Given you need to perform a lookup quite often, we can make this an O(log n) algorithm, by first storing the data in a sorted list:
from operator import itemgetter
ks = sorted(A.items(), key=itemgetter(1))
vs = list(map(itemgetter(1), ks))
Then for each item we can use the bisect.bisect_left point to determine the insertion point. We can then check the two surrounding values, to check the smallest, and return the corresponding key. It is also possible that
from bisect import bisect_left
from operator import itemgetter
def closests(v):
idx = bisect_left(vs, v)
i, j = max(0, idx-1), min(idx+2, len(ks))
part = ks[i:j]
return sorted([[*pi, abs(pi[-1]-v)] for pi in part], key=itemgetter(-1))[:2]

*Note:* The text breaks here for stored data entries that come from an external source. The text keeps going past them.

-- ==== Sys2Proof/Tests/Slice0.lean ====
section
/-! SUPPORT. Tests/Slice0.lean: the model's own tests. Expected values come from the encodings of 30_encoding.md (rule
R103), from the vectors of 95_test_vectors.md (named V<n>, in their own notation) and, for the witnesses, from the
statements of Certificates/Slice0/Obligations.lean whose hypotheses they meet. -/

namespace Sys2Proof.Tests

open Sys2Proof.Machine Sys2Proof.Claims

/-! ## Helpers -/

/-- A state of the conventions of 95_test_vectors.md: nothing set but pc and the instruction's bytes at pc. -/
def start (code : List Byte) (pc : Word16 := 0x0000) : State :=
  { State.reset with pc := pc, mem := Memory.writeBytes [] pc code }

/-- Registers by name, the others 0. -/
def regs (a b c d e h l : Byte := 0x00) : RegFile := { a := a, b := b, c := c, d := d, e := e, h := h, l := l }

/-- Flags as five bits in the order Z S P CY AC of the vectors. -/
def flags (z s p cy ac : Nat := 0) : Flags :=
  { z := z == 1, s := s == 1, p := p == 1, cy := cy == 1, ac := ac == 1 }

/-- The view `f` of the state after one step; none for a fault or a refusal. -/
def after {α : Type} (s : State) (f : State → α) : Option α :=
  match step s with
  | .next t => some (f t)
  | _ => none

/-- The word `w` decodes to `i` with nothing left, and is the encoding of `i`. -/
def isWordOf (w : List Byte) (i : Instr) : Bool :=
  encode i == w && match decode w with
    | .ok (j, []) => j == i
    | _ => false

/-! ## Well-formedness and rejected bytes -/

theorem test_wellFormed : Instr.wellFormed (.lxiB 0x1234) = true ∧ Instr.wellFormed .hlt = true := by decide

/-- An image one byte too long is refused (R454), one that just fits is not. -/
theorem test_ill_formed_image : imageFits 0xFFFF [0x00, 0x76] = false ∧ imageFits 0xFFFF [0x76] = true := by decide

theorem test_no_bytes_rejected : decode [] = .error .noBytes := rfl

theorem test_missing_operand_rejected :
    decode [0x3E] = .error (.operandMissing 0x3E) ∧ decode [0xC3] = .error (.operandMissing 0xC3) ∧
    decode [0xC3, 0x00] = .error (.operandMissing 0xC3) := ⟨rfl, rfl, rfl⟩

/-! ## Decoding: the word of every constructor, bit by bit from the spec's encoding of it -/

theorem test_decode_0 : [
    ([0b00000000], Instr.nop), ([0b00000001, 0x34, 0x12], Instr.lxiB 0x1234), ([0b00000010], Instr.staxB),
    ([0b00000011], Instr.inxB), ([0b00000100], Instr.inrB), ([0b00000101], Instr.dcrB),
    ([0b00000110, 0xAB], Instr.mviB 0xAB), ([0b00000111], Instr.rlc), ([0b00001000], Instr.reserved08),
    ([0b00001001], Instr.dadB), ([0b00001010], Instr.ldaxB), ([0b00001011], Instr.dcxB),
    ([0b00001100], Instr.inrC), ([0b00001101], Instr.dcrC), ([0b00001110, 0xAB], Instr.mviC 0xAB),
    ([0b00001111], Instr.rrc)
  ].all (fun e => isWordOf e.1 e.2) = true := by decide

theorem test_decode_1 : [
    ([0b00010000], Instr.reserved10), ([0b00010001, 0x34, 0x12], Instr.lxiD 0x1234), ([0b00010010], Instr.staxD),
    ([0b00010011], Instr.inxD), ([0b00010100], Instr.inrD), ([0b00010101], Instr.dcrD),
    ([0b00010110, 0xAB], Instr.mviD 0xAB), ([0b00010111], Instr.ral), ([0b00011000], Instr.reserved18),
    ([0b00011001], Instr.dadD), ([0b00011010], Instr.ldaxD), ([0b00011011], Instr.dcxD),
    ([0b00011100], Instr.inrE), ([0b00011101], Instr.dcrE), ([0b00011110, 0xAB], Instr.mviE 0xAB),
    ([0b00011111], Instr.rar)
  ].all (fun e => isWordOf e.1 e.2) = true := by decide

theorem test_decode_2 : [
    ([0b00100000], Instr.reserved20), ([0b00100001, 0x34, 0x12], Instr.lxiH 0x1234),
    ([0b00100010, 0x34, 0x12], Instr.shld 0x1234), ([0b00100011], Instr.inxH), ([0b00100100], Instr.inrH),
    ([0b00100101], Instr.dcrH), ([0b00100110, 0xAB], Instr.mviH 0xAB), ([0b00100111], Instr.daa),
    ([0b00101000], Instr.reserved28), ([0b00101001], Instr.dadH), ([0b00101010, 0x34, 0x12], Instr.lhld 0x1234),
    ([0b00101011], Instr.dcxH), ([0b00101100], Instr.inrL), ([0b00101101], Instr.dcrL),
    ([0b00101110, 0xAB], Instr.mviL 0xAB), ([0b00101111], Instr.cma)
  ].all (fun e => isWordOf e.1 e.2) = true := by decide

The above might not look as an improvement, but here we will always evaluate at most three elements in the sorted(..), and bisect_left will evaluate a logarithmic number of elements.
For example:
>>> closests(1)
[['ppp', 3.2, 2.2], ['jlkljkjlk', 9.23, 8.23]]
>>> closests(3.2)
[['ppp', 3.2, 0.0], ['jlkljkjlk', 9.23, 6.03]]
>>> closests(5)
[['ppp', 3.2, 1.7999999999999998], ['jlkljkjlk', 9.23, 4.23]]
>>> closests(9.22)
[['jlkljkjlk', 9.23, 0.009999999999999787], ['abc', 12.3, 3.08]]
>>> closests(9.24)
[['jlkljkjlk', 9.23, 0.009999999999999787], ['abc', 12.3, 3.0600000000000005]]
The "loading" phase thus takes O(n log n) (with n the number of elements). Then if we generalize the above method to fetch k elements (by increasing the slice), it would take O(log n + k log k) to perform a lookup.